2.2 Assigning the atoms grown from, the nature of the groups added, and the bonds formed during fragment-to-lead (F2L) elaboration

During the F2L optimisation process, new groups are added to the fragment along well-defined growth vectors to increase protein-binding affinity (typically from mM to nM). This occurs through the formation of additional hydrogen bonds with the protein side chains/backbone and/or lipophilic/space-filling interactions with the 3D-architecture of the protein. The process of growth vector elaboration is used in FBDD and out of the F2L cases analysed in our dataset, the majority involved growth from 1 or 2 vectors with <20% of examples requiring modification from multiple vectors (growth from 3 vectors = 14% and growth from 4 vectors = 3%, Fig. 4). This highlights the ability of the FBDD process to grow a fragment into a lead in a precise, ligand-efficient manner along specific vectors guided by the protein structure; and, underlines the importance of synthetic methods that allow for selective functionalisation in the presence of polar functionalities.

Fig. 5a shows an example of a fragment hit (1) which was elaborated to generate a clinical candidate (tolinapant), affording a >106-fold increase in potency for cIAP1 (KD(fragment 1) = >5 mM (NMR) vs. cell IC50(tolinapant) = 0.2 nM, Fig. 5).25,27 To understand: (1) what type of atoms the growth originates from, and (2) which types of groups are added to a fragment during F2L optimisation, we retrospectively defined the observed growth vectors that were used to evolve a fragment-hit into a lead throughout our dataset (Fig. 5 and 8 in manuscript and ESI Fig. S1, S2 and Table S1, red and cyan bonds). These growth vectors represent the organic motifs that were added to the lead during this process. This classification was achieved by comparing the optimised lead structure against the starting fragment and highlighting the changes between the two. These highlighted bonds are therefore nominal and do not necessarily reflect the actual synthesis undertaken in the original publication, though in many cases it may be similar.
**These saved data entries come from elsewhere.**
-- ==== Sys2Proof/Machine/Ol40Int.lean ====
section
/-! DEFINITION. The integer, byte and immediate instructions (R327, R328). -/

namespace Sys2Proof.Machine

/-- ADD: wrap(rs1 + rs2) (R327). -/
def execAdd (c : CoreId) (rd rs1 rs2 : GReg) (s : State) : Result :=
  s.compute c fun k => k.ret rd ((k.gpr rs1) + (k.gpr rs2))

/-- SUB: wrap(rs1 - rs2) (R327). -/
def execSub (c : CoreId) (rd rs1 rs2 : GReg) (s : State) : Result :=
  s.compute c fun k => k.ret rd ((k.gpr rs1) - (k.gpr rs2))

/-- A signed result clamped by sat into rd, with FLAGS.SAT (R325, R326). -/
def Core.retSat (k : Core) (rd : GReg) (v : Int) : Ret := (k.noteSat (satVal v ≠ v)).ret rd (wrap (satVal v))

/-- ADDS: sat(s(rs1) + s(rs2)) (R327). -/
def execAdds (c : CoreId) (rd rs1 rs2 : GReg) (s : State) : Result :=
  s.compute c fun k => k.retSat rd ((k.gpr rs1).toInt + (k.gpr rs2).toInt)

/-- SUBS: sat(s(rs1) - s(rs2)) (R327). -/
def execSubs (c : CoreId) (rd rs1 rs2 : GReg) (s : State) : Result :=
  s.compute c fun k => k.retSat rd ((k.gpr rs1).toInt - (k.gpr rs2).toInt)

/-- AND: bitwise (R327). -/
def execAnd (c : CoreId) (rd rs1 rs2 : GReg) (s : State) : Result :=
  s.compute c fun k => k.ret rd ((k.gpr rs1) &&& (k.gpr rs2))

/-- OR: bitwise (R327). -/
def execOr (c : CoreId) (rd rs1 rs2 : GReg) (s : State) : Result :=
  s.compute c fun k => k.ret rd ((k.gpr rs1) ||| (k.gpr rs2))

/-- XOR: bitwise (R327). -/
def execXor (c : CoreId) (rd rs1 rs2 : GReg) (s : State) : Result :=
  s.compute c fun k => k.ret rd ((k.gpr rs1) ^^^ (k.gpr rs2))

/-- ANDN: rs1 and not rs2 (R327). -/
def execAndn (c : CoreId) (rd rs1 rs2 : GReg) (s : State) : Result :=
  s.compute c fun k => k.ret rd ((k.gpr rs1) &&& ~~~(k.gpr rs2))

/-- SHL by an unsigned amount: 0 from 40 on (R327). -/
def shiftL (a : Word) (n : Nat) : Word := if 40 ≤ n then 0 else a <<< n

/-- SHR by an unsigned amount: 0 from 40 on (R327). -/
def shiftR (a : Word) (n : Nat) : Word := if 40 ≤ n then 0 else a >>> n

/-- ASR by an unsigned amount, at most 39 (R327). -/
def shiftA (a : Word) (n : Nat) : Word := a.sshiftRight (min n 39)

/-- SHL: rs1 shifted left by u(rs2) (R327). -/
def execShl (c : CoreId) (rd rs1 rs2 : GReg) (s : State) : Result :=
  s.compute c fun k => k.ret rd (shiftL (k.gpr rs1) (k.gpr rs2).toNat)

/-- SHR: rs1 shifted right by u(rs2) (R327). -/
def execShr (c : CoreId) (rd rs1 rs2 : GReg) (s : State) : Result :=
  s.compute c fun k => k.ret rd (shiftR (k.gpr rs1) (k.gpr rs2).toNat)

/-- ASR: rs1 shifted right with its sign by min(u(rs2), 39) (R327). -/
def execAsr (c : CoreId) (rd rs1 rs2 : GReg) (s : State) : Result :=
  s.compute c fun k => k.ret rd (shiftA (k.gpr rs1) (k.gpr rs2).toNat)

/-- 1 for true, 0 for false, as a word. -/
def truth (b : Bool) : Word := if b then 1 else 0

/-- LT: 1 if rs1 < rs2 signed (R327). -/
def execLt (c : CoreId) (rd rs1 rs2 : GReg) (s : State) : Result :=
  s.compute c fun k => k.ret rd (truth ((k.gpr rs1).slt (k.gpr rs2)))

/-- LTU: 1 if rs1 < rs2 unsigned (R327). -/
def execLtu (c : CoreId) (rd rs1 rs2 : GReg) (s : State) : Result :=
  s.compute c fun k => k.ret rd (truth ((k.gpr rs1).ult (k.gpr rs2)))

/-- MIN: signed minimum (R327). -/
def execMin (c : CoreId) (rd rs1 rs2 : GReg) (s : State) : Result :=
  s.compute c fun k => k.ret rd (if (k.gpr rs1).slt (k.gpr rs2) then (k.gpr rs1) else (k.gpr rs2))

/-- MAX: signed maximum (R327). -/
def execMax (c : CoreId) (rd rs1 rs2 : GReg) (s : State) : Result :=
  s.compute c fun k => k.ret rd (if (k.gpr rs1).slt (k.gpr rs2) then (k.gpr rs2) else (k.gpr rs1))

/-- MINU: unsigned minimum (R327). -/
def execMinu (c : CoreId) (rd rs1 rs2 : GReg) (s : State) : Result :=
  s.compute c fun k => k.ret rd (if (k.gpr rs1).ult (k.gpr rs2) then (k.gpr rs1) else (k.gpr rs2))

/-- MAXU: unsigned maximum (R327). -/
def execMaxu (c : CoreId) (rd rs1 rs2 : GReg) (s : State) : Result :=
  s.compute c fun k => k.ret rd (if (k.gpr rs1).ult (k.gpr rs2) then (k.gpr rs2) else (k.gpr rs1))

/-- MUL: wrap(s(rs1) × s(rs2)) (R327). -/
def execMul (c : CoreId) (rd rs1 rs2 : GReg) (s : State) : Result :=
  s.compute c fun k => k.ret rd (wrap ((k.gpr rs1).toInt * (k.gpr rs2).toInt))

/-- MULHI: bits [79:40] of the signed product (R327). -/
def execMulhi (c : CoreId) (rd rs1 rs2 : GReg) (s : State) : Result :=
  s.compute c fun k => k.ret rd (wrap ((k.gpr rs1).toInt * (k.gpr rs2).toInt / 2 ^ 40))

/-- MULHIU: bits [79:40] of the unsigned product (R327). -/
def execMulhiu (c : CoreId) (rd rs1 rs2 : GReg) (s : State) : Result :=
  s.compute c fun k => k.ret rd (word ((k.gpr rs1).toNat * (k.gpr rs2).toNat / 2 ^ 40))

/-- The signed quotient, truncated toward zero; all ones for a divisor of 0 (R327). -/
def quotS (a b : Word) : Word := if b = 0 then BitVec.allOnes 40 else wrap (a.toInt.tdiv b.toInt)

/-- The signed remainder (R327). -/
def remS (a b : Word) : Word := if b = 0 then a else wrap (a.toInt.tmod b.toInt)

/-- The unsigned quotient (R327). -/
def quotU (a b : Word) : Word := if b = 0 then BitVec.allOnes 40 else word (a.toNat / b.toNat)

/-- The unsigned remainder (R327). -/
def remU (a b : Word) : Word := if b = 0 then a else word (a.toNat % b.toNat)

/-- DIV: signed division (R327). -/
def execDiv (c : CoreId) (rd rs1 rs2 : GReg) (s : State) : Result :=
  s.compute c fun k => k.ret rd (quotS (k.gpr rs1) (k.gpr rs2))

/-- DIVU: unsigned division (R327). -/
def execDivu (c : CoreId) (rd rs1 rs2 : GReg) (s : State) : Result :=
  s.compute c fun k => k.ret rd (quotU (k.gpr rs1) (k.gpr rs2))

/-- REM: signed remainder (R327). -/
def execRem (c : CoreId) (rd rs1 rs2 : GReg) (s : State) : Result :=
  s.compute c fun k => k.ret rd (remS (k.gpr rs1) (k.gpr rs2))

/-- REMU: unsigned remainder (R327). -/
def execRemu (c : CoreId) (rd rs1 rs2 : GReg) (s : State) : Result :=
  s.compute c fun k => k.ret rd (remU (k.gpr rs1) (k.gpr rs2))

/-- The 1 bits among the low n bits of a number. -/
def onesBelow (v : Nat) : Nat → Nat
  | 0 => 0
  | n + 1 => onesBelow v n + b2n (bitN v n)

/-- The leading zero bits among the low n bits of a number. -/
def zerosAbove (v : Nat) : Nat → Nat
  | 0 => 0
  | n + 1 => if bitN v n then 0 else zerosAbove v n + 1

/-- CLZ: leading zero bits, 0 to 40 (R327). -/
def execClz (c : CoreId) (rd rs1 : GReg) (s : State) : Result :=
  s.compute c fun k => k.ret rd (word (zerosAbove (k.gpr rs1).toNat 40))

/-- POPC: the number of 1 bits (R327). -/
def execPopc (c : CoreId) (rd rs1 : GReg) (s : State) : Result :=
  s.compute c fun k => k.ret rd (word (onesBelow (k.gpr rs1).toNat 40))

/-- ABSS: sat(abs(s(rs1))) (R327). -/
def execAbss (c : CoreId) (rd rs1 : GReg) (s : State) : Result :=
  s.compute c fun k => k.retSat rd ((k.gpr rs1).toInt.natAbs)

/-- Byte i of a word, byte 0 being [39:32]; 0 beyond byte 4 (R8, R327). -/
def byteOf (w : Word) (i : Nat) : Word := if 4 < i then 0 else word (bitsOf w (39 - 8 * i) (32 - 8 * i))

/-- A word with byte i replaced; unchanged beyond byte 4 (R327). -/
def withByte (w : Word) (i : Nat) (b : Word) : Word :=
  if 4 < i then w else withBits w (39 - 8 * i) (32 - 8 * i) (bitsOf b 7 0)

/-- BEXT: byte u(rs2) of rs1 (R327). -/
def execBext (c : CoreId) (rd rs1 rs2 : GReg) (s : State) : Result :=
  s.compute c fun k => k.ret rd (byteOf (k.gpr rs1) (k.gpr rs2).toNat)

/-- BINS: byte u(rs2) of rd replaced by rs1[7:0] (R327). -/
def execBins (c : CoreId) (rd rs1 rs2 : GReg) (s : State) : Result :=
  s.compute c fun k => k.ret rd (withByte (k.gpr rd) (k.gpr rs2).toNat (k.gpr rs1))

/-- BEXTI: as BEXT with byte IDX; IDX 5 to 7 raises ILLEGAL (R327). -/
def execBexti (c : CoreId) (rd rs1 : GReg) (idx : Fin 8) (s : State) : Result :=
  s.computeIf c (idx.val ≤ 4) (encOp3 0 rd rs1 0 idx 0x22) fun k => k.ret rd (byteOf (k.gpr rs1) idx)

/-- BINSI: as BINS with byte IDX; IDX 5 to 7 raises ILLEGAL (R327). -/
def execBinsi (c : CoreId) (rd rs1 : GReg) (idx : Fin 8) (s : State) : Result :=
  s.computeIf c (idx.val ≤ 4) (encOp3 0 rd rs1 0 idx 0x23) fun k => k.ret rd (withByte (k.gpr rd) idx (k.gpr rs1))

/-- ADDK: wrap(rs1 + sx(imm24)) (R328). -/
def execAddk (c : CoreId) (rd rs1 : GReg) (imm : BitVec 24) (s : State) : Result :=
  s.compute c fun k => k.ret rd ((k.gpr rs1) + sx imm)

/-- LTK: 1 if rs1 < sx(imm24) signed (R328). -/
def execLtk (c : CoreId) (rd rs1 : GReg) (imm : BitVec 24) (s : State) : Result :=
  s.compute c fun k => k.ret rd (truth ((k.gpr rs1).slt (sx imm)))

/-- LTKU: 1 if rs1 < sx(imm24) unsigned (R328). -/
def execLtku (c : CoreId) (rd rs1 : GReg) (imm : BitVec 24) (s : State) : Result :=
  s.compute c fun k => k.ret rd (truth ((k.gpr rs1).ult (sx imm)))

/-- ANDK: bitwise with imm24 zero-extended (R328). -/
def execAndk (c : CoreId) (rd rs1 : GReg) (imm : BitVec 24) (s : State) : Result :=
  s.compute c fun k => k.ret rd ((k.gpr rs1) &&& zx imm)

/-- IORK: bitwise with imm24 zero-extended (R328). -/
def execIork (c : CoreId) (rd rs1 : GReg) (imm : BitVec 24) (s : State) : Result :=
  s.compute c fun k => k.ret rd ((k.gpr rs1) ||| zx imm)

/-- XORK: bitwise with imm24 zero-extended (R328). -/
def execXork (c : CoreId) (rd rs1 : GReg) (imm : BitVec 24) (s : State) : Result :=
  s.compute c fun k => k.ret rd ((k.gpr rs1) ^^^ zx imm)

/-- The shift of an SHK immediate: type in [7:6], amount in [5:0] (R328). -/
def shiftK (a : Word) (imm : BitVec 24) : Word :=
  let n := imm.toNat % 64
  match imm.toNat / 64 % 4 with
  | 0 => shiftL a n
  | 1 => shiftR a n
  | _ => shiftA a n

/-- An SHK immediate is defined: amount at most 39, a type below 0b11, [23:8] zero (R328). -/
def shiftKOk (imm : BitVec 24) : Bool := imm.toNat / 256 == 0 && imm.toNat % 64 ≤ 39 && imm.toNat / 64 % 4 ≠ 3

/-- SHK: shift by an immediate; an undefined one raises ILLEGAL (R328). -/
def execShk (c : CoreId) (rd rs1 : GReg) (imm : BitVec 24) (s : State) : Result :=
  s.computeIf c (shiftKOk imm) (encImm 0x0A rd rs1 imm) fun k => k.ret rd (shiftK (k.gpr rs1) imm)

/-- HIK: imm24 to [39:16], [15:0] keeps the low 16 bits of rs1 (R328). -/
def execHik (c : CoreId) (rd rs1 : GReg) (imm : BitVec 24) (s : State) : Result :=
  s.compute c fun k => k.ret rd (imm ++ (k.gpr rs1).setWidth 16)

/-- PCREL: wrap(pc + sx(imm24)) (R328). -/
def execPcrel (c : CoreId) (rd : GReg) (imm : BitVec 24) (s : State) : Result :=
  s.compute c fun k => k.ret rd (k.pc + sx imm)

end Sys2Proof.Machine
end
Most of the growth vectors in our analysis were defined by comparing the X-ray structures or dockings of the fragment and the lead. For those cases where no X-ray structural information was available, we have inferred growth vectors by comparison of the chemical structures of the hit and the lead. Our guidelines for assigning growth vectors are as follows (for further information see ESI).
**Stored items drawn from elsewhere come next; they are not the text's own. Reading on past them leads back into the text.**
/-- Three members that agree are issued; one that differs is found odd while the majority is issued; two that differ stop
the group. The end of a window compares the signatures and then carries out the pending request. A core whose self-
test fails is retired, and one that passes takes the state of the group. DETACH in mode 1, HANDOVER in mode 3 to a
ready single core, JOIN of a free core in modes 2 to 4, and RETIRE outside mode 5, asked by the duty group or the
secure world with nothing pending, become the pending request, carried out at once by a duty group of one; with one
pending the answer is BUSY. A cancelled HANDOVER or JOIN and a late HANDOVER end ABORTED. CRS_ALIVE ends a lapse, a
lapse is noted once, and four times ALIVE_MS stops the group. (R484, R487, R489, R490, R491, R492, R493, R494, R495,
R497, R500) -/
def Obligations.CrestVotesAndChangesItsMode : Prop :=
  (∀ {α : Type} [DecidableEq α] (h : Hw) (a b c : Nat) (x y : α),
      (h.vote [(a, x), (b, x), (c, x)] = (h, true)) ∧
      (x ≠ y → h.vote [(a, x), (b, x), (c, y)] = (h.oddCore c true, true) ∧ h.vote [(a, x), (b, y), (c, x)] = (h.oddCore b true, true) ∧
        h.vote [(a, y), (b, x), (c, x)] = (h.oddCore a true, true))) ∧
  (∀ {α : Type} [DecidableEq α] (h : Hw) (a b : Nat) (x y : α), x ≠ y → h.vote [(a, x), (b, y)] = (h.undecided true, false)) ∧
  (∀ s,
      s.hw.crestOn = true →
      s.hw.crs.off = false →
      s.hw.dutyHalted = false →
      Ends (.crestWindowBoundary) s fun t =>
        t = (s.onHw fun h => if h.compareWindow.2 then h.compareWindow.1.carryOut else h.compareWindow.1) ∧
        (s.hw.dutySize < 2 → t.hw = s.hw.carryOut) ∧ (s.hw.dutySize < 2 → s.hw.crs.request = none → t = s) ∧
        (2 ≤ s.hw.dutySize → (∀ a ∈ s.hw.duty, ∀ b ∈ s.hw.duty, s.hw.crestSig a.val = s.hw.crestSig b.val) → s.hw.crs.request = none →
          ∀ a ∈ s.hw.duty, t.hw.reg (Reg.CRS_SIG a.val) = s.hw.crestSig a.val)) ∧
  (∀ pass s, s.hw.crs.testing = none → exec (.resyncSelftestDone pass) s = .next (s)) ∧
  (∀ k s, s.hw.crs.testing = some k → s.hw.joining k = false →
      Ends (.resyncSelftestDone false) s fun t =>
        t = (s.onHw fun h => h.retireCore k) ∧
        t.hw.crs.testing = none ∧ (k < 3 → bitN t.hw.dutyMask k = false ∧ t.hw.isRetired k = true)) ∧
  (∀ k s,
      s.hw.crs.testing = some k →
      s.hw.joining k = false →
      s.hw.compareWindow.2 = true →
      Ends (.resyncSelftestDone true) s fun t =>
        t = (s.onHw fun h => h.compareWindow.1.resyncCopy k) ∧
        t.hw.crs.testing = none ∧ (k < 3 → bitN t.hw.dutyMask k = true) ∧ t.hw.bit Reg.CRS_IRQ_STAT 1 = true) ∧
  (∀ (who : Who) (k : Fin 4) s,
      s.hw.MayWrite who Reg.CRS_MODE_REQ →
      (who = .crest ∨ who = .secure) →
      s.hw.crs.request = none →
      k.val < 3 →
      s.hw.mode = 1 →
      bitN s.hw.dutyMask k = true →
      s.hw.dutySize ≠ 1 → exec (.modeDetach who k) s = .next (
        s.onHw fun h => (({ h with crs := { h.crs with request := some (opDetach, k), validated := false } } : Hw).setBit Reg.CRS_STAT 17 |>.modeResult opDetach 1).busOk 0)) ∧
  (∀ (who : Who) (k : Fin 4) s,
      s.hw.MayWrite who Reg.CRS_MODE_REQ →
      (who = .crest ∨ who = .secure) →
      s.hw.crs.request = none →
      k.val < 3 →
      s.hw.mode = 3 →
      s.hw.isSingle k = true →
      s.hw.bit Reg.CRS_READY 0 = true →
      s.hw.dutySize ≠ 1 → exec (.modeHandover who k) s = .next (
        s.onHw fun h => (({ h with crs := { h.crs with request := some (opHandover, k), validated := false } } : Hw).setBit Reg.CRS_STAT 17 |>.modeResult opHandover 1).busOk 0)) ∧
  (∀ (who : Who) (k : Fin 4) s,
      s.hw.MayWrite who Reg.CRS_MODE_REQ →
      (who = .crest ∨ who = .secure) →
      s.hw.crs.request = none →
      k.val < 3 →
      (s.hw.mode = 4 ∨ s.hw.mode = 3 ∨ s.hw.mode = 2) →
      bitN s.hw.dutyMask k = false →
      s.hw.isRetired k = false →
      s.hw.crs.testing ≠ some k.val →
      s.hw.dutySize ≠ 1 → exec (.modeJoin who k) s = .next (
        s.onHw fun h => (({ h with crs := { h.crs with request := some (opJoin, k), validated := false } } : Hw).setBit Reg.CRS_STAT 17 |>.modeResult opJoin 1).busOk 0)) ∧
  (∀ (who : Who) (k : Fin 4) s,
      s.hw.MayWrite who Reg.CRS_MODE_REQ →
      (who = .crest ∨ who = .secure) →
      s.hw.crs.request = none →
      k.val < 3 →
      s.hw.mode ≠ 5 →
      s.hw.isRetired k = false →
      s.hw.dutySize ≠ 1 → exec (.modeRetire who k) s = .next (
        s.onHw fun h => (({ h with crs := { h.crs with request := some (opRetire, k), validated := false } } : Hw).setBit Reg.CRS_STAT 17 |>.modeResult opRetire 1).busOk 0)) ∧
  (∀ (who : Who) (k : Fin 4) s,
      s.hw.MayWrite who Reg.CRS_MODE_REQ →
      (who = .crest ∨ who = .secure) →
      s.hw.crs.request ≠ none → exec (.modeDetach who k) s = .next (
        s.onHw fun h => (h.modeResult opDetach 2).busOk 0)) ∧
  (∀ (who : Who) k s,
      s.hw.MayWrite who Reg.CRS_MODE_REQ →
      (who = .crest ∨ who = .secure) →
      s.hw.crs.request = some (opHandover, k) →
      Ends (.modeCancel who) s fun t =>
        t = (s.onHw fun h => (h.endRequest 5).busOk 0) ∧
        t.hw.crs.request = none ∧ t.hw.crs.validated = false ∧ t.hw.reg Reg.CRS_READY = 0 ∧
        t.hw.reg Reg.CRS_MODE_STAT = word (opHandover * 16 + 5) ∧ t.hw.bit Reg.CRS_STAT 17 = false ∧ t.hw.busErr = false) ∧
  (∀ k s, s.hw.crs.request = some (opHandover, k) →
      Ends (.handoverTimeout) s fun t =>
        t = (s.onHw fun h => h.endRequest 5) ∧
        t.hw.crs.request = none ∧ t.hw.crs.validated = false ∧ t.hw.reg Reg.CRS_READY = 0 ∧
        t.hw.reg Reg.CRS_MODE_STAT = word (opHandover * 16 + 5) ∧ t.hw.bit Reg.CRS_STAT 17 = false) ∧
  (∀ (t : BitVec 40) s, s.hw.MayWrite .crest Reg.CRS_ALIVE → exec (.crsAlive .crest t) s = .next (
        s.onHw fun h => ((({ h with crs := { h.crs with lapse := false } } : Hw).setBit Reg.CRS_STAT 16).clearBit Reg.CRS_STAT 19).busOk 0)) ∧
  (∀ s,
      s.hw.crestOn = true →
      s.hw.dutyHalted = false →
      s.hw.crs.lapse = false →
      s.hw.crs.off = false → exec (.aliveLapse) s = .next (
        s.onHw fun h => ((({ h with crs := { h.crs with lapse := true } } : Hw).clearBit Reg.CRS_STAT 16).count Reg.CRS_CNT_ALIVE).setBit Reg.CRS_IRQ_STAT 5)) ∧
  (∀ s, s.hw.crs.lapse = true → s.hw.dutyHalted = false →
      Ends (.aliveLapseLimit) s fun t =>
        t = (s.onHw fun h => h.groupStop) ∧
        t.hw.crs.lapse = false ∧ t.hw.crs.testing = none ∧ t.hw.bit Reg.CRS_STAT 19 = true ∧ t.hw.bit Reg.CRS_IRQ_STAT 3 = true) ∧
  (∀ (who : Who) j s,
      s.hw.MayWrite who Reg.CRS_MODE_REQ →
      (who = .crest ∨ who = .secure) →
      s.hw.crs.request = some (opJoin, j) →
      Ends (.modeCancel who) s fun t =>
        t = (s.onHw fun h =>
          (let g := if h.crs.testing = some j then
              (({ h with crs := { h.crs with testing := none } } : Hw).clearBit Reg.CRS_STAT 18).noteMode
            else h
          g.endRequest 5).busOk 0) ∧
        t.hw.crs.request = none ∧ t.hw.reg Reg.CRS_MODE_STAT = word (opJoin * 16 + 5) ∧ t.hw.crs.testing ≠ some j ∧ t.hw.busErr = false) ∧
  (∀ (who : Who) (k : Fin 4) s,
      s.hw.MayWrite who Reg.CRS_MODE_REQ →
      (who = .crest ∨ who = .secure) →
      s.hw.crs.request = none →
      k.val < 3 →
      s.hw.mode = 3 →
      s.hw.isSingle k = true →
      s.hw.bit Reg.CRS_READY 0 = true →
      s.hw.dutySize = 1 → exec (.modeHandover who k) s = .next (
        s.onHw fun h => ((({ h with crs := { h.crs with request := some (opHandover, k), validated := false } } : Hw).setBit Reg.CRS_STAT 17 |>.modeResult opHandover 1).carryOut).busOk 0)) ∧
  (∀ (who : Who) (k : Fin 4) s,
      s.hw.MayWrite who Reg.CRS_MODE_REQ →
      (who = .crest ∨ who = .secure) →
      s.hw.crs.request = none →
      k.val < 3 →
      (s.hw.mode = 4 ∨ s.hw.mode = 3 ∨ s.hw.mode = 2) →
      bitN s.hw.dutyMask k = false →
      s.hw.isRetired k = false →
      s.hw.crs.testing ≠ some k.val →
      s.hw.dutySize = 1 → exec (.modeJoin who k) s = .next (
        s.onHw fun h => ((({ h with crs := { h.crs with request := some (opJoin, k), validated := false } } : Hw).setBit Reg.CRS_STAT 17 |>.modeResult opJoin 1).carryOut).busOk 0)) ∧
  (∀ (who : Who) (k : Fin 4) s,
      s.hw.MayWrite who Reg.CRS_MODE_REQ →
      (who = .crest ∨ who = .secure) →
      s.hw.crs.request = none →
      k.val < 3 →
      s.hw.mode ≠ 5 →
      s.hw.isRetired k = false →
      bitN s.hw.dutyMask k = false →
      s.hw.dutySize = 1 → exec (.modeRetire who k) s = .next (
        s.onHw fun h => ((({ h with crs := { h.crs with request := some (opRetire, k), validated := false } } : Hw).setBit Reg.CRS_STAT 17 |>.modeResult opRetire 1).carryOut).busOk 0))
2.2.1 Nominal growth (red bonds). A growth vector is defined where a new group has been added to the fragment, when this is straightforward to delineate, a red bond is used to highlight this change (nominal growth vector).

In the F2L example shown in Fig. 5a, two alkyl groups are added to the piperazine portion of the fragment, these originate from aliphatic carbon-atoms (nominal growing vector = aliphatic CH) and are linked to the fragment through C(sp3)–C(sp3) bonds. An ideal scenario for an FBDD chemist working on this target would be the case shown through nominal growth (Fig. 5b(i)) where individual groups are appended to a core heterocycle (using C–H functionalisation), preferably in a stereo-defined manner. An approach like this would allow facile exploration of SAR through a convergent synthetic route. However, at the time, any incremental growth from the piperazine core required a lengthy de novo synthesis of the heterocyclic core from amino acids building blocks involving ∼9 steps and several protecting group manipulations (Fig. 5b(ii)).25,27 Recently, there have been several reports of synthetic methodology which can now permit direct C–H functionalisation of piperidine, piperazine and other aliphatic heterocycles and continued efforts in this area, particularly towards stereoselective methods are encouraged.22,28–38

2.2.2 Synthetically viable growth (cyan bonds). When comparing fragment and lead, if there is a synthetically straightforward alternative to direct growth from the nominal attachment points, the bond in question is deemed synthetically viable and such bonds are highlighted in cyan.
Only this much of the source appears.